# cold. says it is -1 degrees.



## bribrius (May 5, 2007)

brrrrrr.
good thing i dont have a diesel.


(just kidding guys dont want to start anything)


----------



## SnoFarmer (Oct 15, 2004)

http://www.albinoblacksheep.com/flash/posting

Watch, listen & learn.

:waving:


----------



## Milwaukee (Dec 28, 2007)

Well bus is diesel so I was hope that they couldn't start today because it was 0o degree but it finally start.

And I know they use engine block heater so I wish power was shut down so electric to heater stop then this morning they couldn't start but it will never happen because they have fence that are 12 feet tall plus have camera.

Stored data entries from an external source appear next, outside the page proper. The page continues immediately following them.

-- ==== Sys2Proof/Machine/Step.lean ====
section
/-! DEFINITION. One step: the next input presented to the unit, taken whole (R9). -/

namespace Sys2Proof.Machine

/-- What the unit does with one port value: the verdicts of R56 in their order (the last of them, the
state check, is in each command's meaning), and nothing for the absence of an event (R59). -/
def runDecoded (d : Decoded) (s : State) : Host.Outcome State Fault Refusal :=
  match d with
  | .instr i => exec i s
  | .illegal => reject .rejIllegal s
  | .reserved => reject .rejReserved s
  | .noEvent => .next s.quiet

/-- What the unit does with one turn. With nothing presented it waits, keeping all state (R133). -/
def takeTurn (turn : Turn) (s : State) : Host.Outcome State Fault Refusal :=
  match turn with
  | .nothing => .next s.quiet
  | .wire w => runDecoded (decode w) s
  | .rst => .next s.resetUnit

/-- One step of the machine (R9). -/
def step (s : State) : Host.Outcome State Fault Refusal := takeTurn s.nextTurn.1 s.nextTurn.2

/-- `s` with the instruction that the opcode table numbers as `w` presented as the next input. -/
def State.withFetchWord (s : State) (nbits w : Nat) : State :=
  s.presentFirst (wireOfTableWord nbits w)

end Sys2Proof.Machine
end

I wish tomorrow it will be -10 that what they won't open bus garage if it got that -10 they will say no bus today so close it.


----------



## bribrius (May 5, 2007)

SnoFarmer;477046 said:


> http://www.albinoblacksheep.com/flash/posting
> 
> Watch, listen & learn.
> 
> :waving:


lol. i will give that one to you sno. you got me.


----------



## SnoFarmer (Oct 15, 2004)

**** ***:waving:

If you're worried about the beer freezing.........................
Just bring it inside.


----------



## iceyman (Mar 1, 2007)

nice job sno hilariouswesport


----------